» **EXERCISE PROMPT**
Taking the first line of the listing as the start and the line containing "open Machine" as the end, reproduce everything in between exactly, both ends included.

» **DATASET CONTENT**
/-- A request at a window onto devices (R31, log 8): what comes back is free. -/
def State.outsideDev (s : State) (pa : Nat) (req : PeerReq) : List GUnit × State :=
  match req with
  | .load n => (span 0 n).foldl (fun (x : List GUnit × State) i =>
      match x.2.devGet (pa + 4 * i) with
      | (u, s) => (x.1 ++ [u], s)) ([], s)
  | .store us => ([], us.zipIdx.foldl (fun (s : State) x => s.devPut (pa + 4 * x.2) x.1) s)
  | .atom op operand ms =>
    (span 0 op.words).foldl (fun (x : List GUnit × State) _ =>
      match x.2.freeWord with
      | (w, s) => (x.1 ++ [coded w], s)) ([], s.traffic pa (.atom pa op operand ms))
  | .reg r => ((span 0 2).map fun i => coded (BitVec.ofNat 32 ((s.ctlRead r).toNat / 2 ^ (32 * i))), s)

end Sys2Proof.Machine

namespace Sys2Proof
open Machine

/-- Bytes that a request touches, and its alignment. -/
def PeerReq.bytes : PeerReq → Nat
  | .load n => 4 * n
  | .store us => 4 * us.length
  | .atom op _ _ => 4 * op.words
  | .reg _ => 8

/-- What a request hears that performs nothing. -/
def PeerReq.nothing (r : PeerReq) : List GUnit :=
  match r with
  | .store _ => []
  | r => List.replicate (r.bytes / 4) .zero

/-- A request is whole and aligned (R99, R246); a register lies in control space. -/
def PeerReq.good (r : PeerReq) (pa : Nat) : Bool :=
  match r with
  | .atom op operand _ => pa % (4 * op.words) == 0 && operand.length == op.operands
  | .reg _ => pa % 8 == 0 && winKind pa == 1
  | _ => pa % 4 == 0

/-- A request whose units are coded by their producer (R55). -/
def PeerReq.coded (r : PeerReq) : PeerReq :=
  match r with
  | .store us => .store (us.map fun u => Machine.coded u.data)
  | .atom op operand far => .atom op (operand.map fun u => Machine.coded u.data) far
  | r => r

end Sys2Proof

namespace Sys2Proof.Machine

/-- PEER_ACCESS (R32, R120): codes travel verbatim over the fabric link (R20). One that names compression metadata does not reach
it (R82): it performs nothing and hears zero units (log 68). -/
def execPeerAccess (s : State) : Res :=
  match s.arg with
  | .peerAccess n pa req =>
    if n ≥ 64 ∨ n = s.board.domain ∨ pa + req.bytes > hbmSize ∨ !req.good pa then .fault .notEnabled
    else match (if s.inMeta pa req.bytes then some (req.nothing, s) else s.outside pa req) with
      | none => .fault .notEnabled
      | some (us, s) =>
        .next { s with out := { s.out with peer := s.out.peer ++ us.zipIdx.map fun x => Traffic.write (pa + 4 * x.2) x.1 } }
  | _ => .fault .noArg

/-- A unit that runs code hears an answer, which it checks as a consumer: a mismatch raises a machine check on it and is
reported to Osmium (R55). -/
def State.hear (s : State) (unit pa : Nat) (us : List GUnit) : State :=
  let s := { s with heard := s.heard.set unit us }
  if us.all fun u => u.ok then s else s.unitBad unit pa

/-- Every region of a byte range is owned by context 0. -/
def State.supervisorRange (s : State) (pa n : Nat) : Bool :=
  (span (pa / 2 ^ 25) ((pa + max 1 n - 1) / 2 ^ 25 + 1 - pa / 2 ^ 25)).all fun r => s.inOwned (r * 2 ^ 25) 0

/-- What a unit that runs code may reach (R371, R373): Osmium everything, any other control space and the regions owned by
context 0, but not the scrub counts. -/
def State.reaches (s : State) (unit pa : Nat) (req : PeerReq) : Bool :=
  unit == 73 || (winKind pa == 1 && (match req with | .reg (.ecscnt _) => false | _ => true)) || s.supervisorRange pa req.bytes

/-- The die of a unit that runs code, none for a number that names no unit (R13, R19, log 94): control core n sits on die n div 6,
Hazel and the security core on die 0, an Acorn with its cluster. -/
def unitDie (n : Nat) : Option Nat :=
  if n < 24 then some (n / 6) else if n = 24 ∨ n = 73 then some 0 else if n < 73 then some ((n - 25) / 12) else none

» **WRITTEN RESPONSE**
/-- A request at a window onto devices (R31, log 8): what comes back is free. -/
def State.outsideDev (s : State) (pa : Nat) (req : PeerReq) : List GUnit × State :=
  match req with
  | .load n => (span 0 n).foldl (fun (x : List GUnit × State) i =>
      match x.2.devGet (pa + 4 * i) with
      | (u, s) => (x.1 ++ [u], s)) ([], s)
  | .store us => ([], us.zipIdx.foldl (fun (s : State) x => s.devPut (pa + 4 * x.2) x.1) s)
  | .atom op operand ms =>
    (span 0 op.words).foldl (fun (x : List GUnit × State) _ =>
      match x.2.freeWord with
      | (w, s) => (x.1 ++ [coded w], s)) ([], s.traffic pa (.atom pa op operand ms))
  | .reg r => ((span 0 2).map fun i => coded (BitVec.ofNat 32 ((s.ctlRead r).toNat / 2 ^ (32 * i))), s)

end Sys2Proof.Machine

namespace Sys2Proof
open Machine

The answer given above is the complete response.